Мы с бородачом едва не подпрыгнули от радости. Разрешили! Это стоило отметить, и я не собирался откладывать празднование.
Без лишних раздумий я схватил пенопластовый кубик, и, вдохновлённый своим успехом, с криком:
— Ба-бах!
Нанёс
Я залился весёлым смехом, глядя на разрушенные останки своего творения. Это было великолепно.
Ксюня, которая всё это время обиженно сидела в углу, наконец не выдержала. Позабыв о своём дутье, она рванула к разбросанным кубикам, с любопытством начала их трогать, а потом — как и всё в её жизни — пробовать на зуб. Ну да, чем-то черные блоки напоминали шоколадки.
Мама тяжело вздохнула, её взгляд скользнул к Матвею, который в ответ лишь пожал плечами и неуверенно почесал затылок.
Но было уже поздно. Решение о пользе игрушек, видимо, уже утвердилось в её голове, и менять его она явно не собиралась.
А я, наслаждаясь моментом триумфа, уже прикидывал, какую башню построю в следующий раз… и как её разрушить.
Вечером мама, видимо решив, что моя активность с игрушками — отличный повод для начала воспитательной работы, взяла в руки внушительных размеров книгу.

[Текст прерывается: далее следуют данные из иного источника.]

-- ==== Sys2Proof/Config.lean ====
section
/-! DEFINITION. What a run is given and no instruction changes: the parameters of the machine (spec/00_scope.md R7), kept as
plain data in State.plat so that every statement about all states holds for every value of them, and the open values of the
manual, each a constant WITHOUT A BODY: nothing can be proved of its value. The types of the devices' modes stand here because
those constants speak of them. Log entries: notes/assumptions/1 to 3, 8 to 12, 17 to 22. -/

namespace Sys2Proof

/-- The two processors (R2, parameter CPU). -/
inductive Cpu where
  | c4004
  | c4040
  deriving DecidableEq, Repr

/-- What answers at a RAM-side chip address (R67, parameter slot). -/
inductive Device where
  | empty
  | ram4002
  | dev4269
  | dev4265
  deriving DecidableEq, Repr

/-- What may sit at chip address 1, the only one of a 4269 (R67, R228). -/
inductive ChipOne where
  | empty
  | ram4002
  | dev4269
  deriving DecidableEq, Repr

/-- What may sit at chip address 2 or 3, the two of a 4265 (R67, R255). -/
inductive ChipHigh where
  | empty
  | ram4002
  | dev4265
  deriving DecidableEq, Repr

/-- The four chip addresses of one data RAM bank. A 4002 may take any of them; the types keep a 4269 at 1 and a 4265 at 2
or 3, as R67 fixes. -/
structure BankMap where
  chip0Ram : Bool
  chip1 : ChipOne
  chip2 : ChipHigh
  chip3 : ChipHigh
  deriving DecidableEq, Repr

/-- The parameters of R7 that a run takes as plain data. IR_BANKED_COUNT is 8 (D7), INT_VECTOR is 0x003 (D14). -/
structure Platform where
  /-- CPU (R2). -/
  cpu : Cpu
  /-- STACK_DEPTH (R25). -/
  stackDepth : Nat
  /-- STACK_WRAP (R146, R147): false is the fault reading of D3, true the circular one. -/
  stackWrap : Bool
  /-- ROM_BANK_DELAY (R177). -/
  romBankDelay : Nat
  /-- INT_ENTRY_CLEARS_IE (R286). -/
  intEntryClearsIe : Bool
  /-- HALT_EXIT_WHEN_DISABLED (R288). -/
  haltExitWhenDisabled : Bool
  /-- slot(b, c) (R67); a bank beyond NUM_RAM_BANKS is one with every chip empty (R64). -/
  banks : Vector BankMap 8
  /-- The ROM ports (ROM bank, number) for which romPortPresent is false (R192). -/
  absentRomPorts : List (Bit × Nibble)
  /-- The pages (ROM bank, upper four address bits) of program memory that are read/write (R70, R79). Empty when the
  platform has no program RAM. -/
  progRamPages : List (Bit × Nibble)
  /-- Those of them that a 4289 controls: RPM reads these alone (R184); WPM writes them all (R196). -/
  pages4289 : List (Bit × Nibble)
  /-- The data RAM bank of the 4269 whose INT line is the interrupt input; none when no such wire exists (R284, D35). -/
  intWiring : Option BankNo
  /-- FIFO_DEPTH_4269 (R224). -/
  fifoDepth : Nat
  /-- enabled4265 at reset (R253): whether the ports of the 4265s are enabled before any WMP. -/
  enabled4265 : Bool
  deriving DecidableEq, Repr

/-- Output modes of a 4269, in the order of their codes 00 to 11 (R220). -/
inductive OutMode where
  | individual
  | gas20
  | gas18
  | gas16
  deriving DecidableEq, Repr

/-- Input modes of a 4269, in the order of their codes 00 to 11 (R220). -/
inductive InMode where
  | sensor
  | contact
  | encoded
  | notUsed
  deriving DecidableEq, Repr

/-- The two register sides of a 4269 (R221). -/
inductive Side where
  | a
  | b
  deriving DecidableEq, Repr, Inhabited

/-- A value of the display register pointer: a side and a number 0 to 15 (R222). -/
structure DisplayPtr where
  side : Side
  n : Nibble
  deriving DecidableEq, Repr, Inhabited

/-- Display length (R223 (c)). -/
inductive DisplayLength where
  | sixteen
  | eight
  deriving DecidableEq, Repr, Inhabited

/-- A FIFO position of a 4269: two nibbles (R224). -/
structure KeyEntry where
  first : Nibble
  second : Nibble
  deriving DecidableEq, Repr, Inhabited

/-- The four ports of a 4265 (R252). -/
inductive Port where
  | w
  | x
  | y
  | z
  deriving DecidableEq, Repr

/-- The direction of a 4265 port (R268). -/
inductive Direction where
  | output
  | input
  deriving DecidableEq, Repr, Inhabited

/-- A move of the environment on the 4269 of a bank, between two steps (R72, R74, R224, R225). -/
inductive DeviceMove where
  | fifo (bank : BankNo) (entries : List KeyEntry)
  | sensors (bank : BankNo) (group : BitVec 3) (value : Byte)
  | statusBuffer (bank : BankNo) (value : Nibble)
  | intLine (bank : BankNo) (level : Bool)
  deriving DecidableEq, Repr

/-- What the environment supplies in one step (R74): the Test level, the interrupt request level, the four bits on the input
port that the step reads (a step reads at most one), and the moves made on 4269s before the step. -/
structure Inputs where
  test : Bit
  int : Bool
  port : Nibble
  moves : List DeviceMove
  deriving DecidableEq, Repr, Inhabited

/-- The places of one step at which a free 4-bit value may be drawn: the halves of the first and second instruction word and
of the word that FIN reads, where they are program RAM that nothing has written (R80), and the value that an I/O instruction
receives. -/
inductive DrawSite where
  | fetch1Upper
  | fetch1Lower
  | fetch2Upper
  | fetch2Lower
  | finUpper
  | finLower
  | received
  deriving DecidableEq, Repr

/-- What the platform's program RAM addressing may look at (R79). -/
structure ProgRamView where
  romSel : Vector (Option Byte) 2
  sel : Vector (Option Byte) 8
  romPorts : List (Nat × Nibble)
  rb : Bit
  cr : BankNo

/-- The fields of a 4269 that the card leaves without a stated value after some instruction (R227, R230). -/
structure KdFree where
  regA : Vector Nibble 16
  regB : Vector Nibble 16
  fifo : List KeyEntry
  ptr : DisplayPtr
  blankA : Bool
  blankB : Bool
  displayBlanked : Bool
  deepA : DisplayLength
  deepB : DisplayLength
  sensGroup : BitVec 3
  statusBuffer : Nibble
  intLine : Bool
  deriving Inhabited

/-- draw(4) of R14, R80: the free value drawn at a site in the step that the clock numbers. -/
opaque Config.draw : Nat → DrawSite → Nibble

/-- The environment in the step that the clock numbers, where State.inputs does not give it (R74). -/
opaque Config.input : Nat → Inputs

/-- progRamAddr (R79, D27): the ROM bank and address of the word that WPM and RPM act on. -/
opaque Config.progRamAddr : ProgRamView → Bit × Addr

/-- dir4265 for the pairs of mode and port that the card's table does not settle (R268, D28). -/
opaque Config.dir4265 : Fin 14 → Port → Direction

/-- bitTarget4265 (R257, D28): a map of the eight numbers onto the eight bits of the ports Y (0 to 3) and Z (4 to 7), so a
permutation; which one is open. -/
opaque Config.bitTarget4265 : Equiv.Perm (BitVec 3)

/-- BLANK (R230, D29): the codes for a blank in an A register and in a B register. -/
opaque Config.blank : OutMode → Nibble × Nibble

/-- ptrWrap (R222, D29): what follows the last value of the pointer. -/
opaque Config.ptrWrap : OutMode → DisplayLength → DisplayPtr → DisplayPtr

/-- Whether the blanking SRC of a gas discharge mode overwrites the display registers (R223 (b)). -/
opaque Config.gasBlankOverwrites : Bool

/-- Free values of a 4269's fields in the step that the clock numbers (R227, R230). -/
opaque Config.kdFree : Nat → KdFree

/-- The entry point of an interrupt, INT_VECTOR (R286, D14). -/
def Config.intVector : Addr := 0x003#12

end Sys2Proof
end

Она устроилась в кресле, с видом человека, готового передать важные истины, а я с Ксюней уже лежали в кроватке, готовые ко сну.
— Сегодня мы почитаем про известных Разрушителей, — произнесла мама мягким тоном. — Но не про тех, кто разрушал ради разрушения, а про тех, кто творил новое, придавал смысл хаосу. Были среди Разрушителей и великие политики, и реформаторы, и меценаты.
Она открыла книгу с яркой обложкой. Золотые буквы на фоне замысловатых вензелей. Классика. Но я-то знал, что будет дальше.
Это будут рассказы про типа благородных Разрушителей.
Мама начала читать, а я слушал вполуха. Среди упоминаемых имён мелькали старые знакомые — люди, о которых мне уже доводилось узнать в прошлой жизни. Некоторые даже довелось встретить лично. Всё это звучало убедительно и важно, вот только одного имени я не услышал.
Меня.
Ха, ну конечно, мама про меня не читала, поди, специально пролистала мое имя. Хотя в такой книжке я точно заслуживал место. Правда, маленьким деткам про таких магов, как я, обычно не рассказывают. Ну разве что для устрашения — чтобы плохиши знали, что бывает, если переборщить с шалостями.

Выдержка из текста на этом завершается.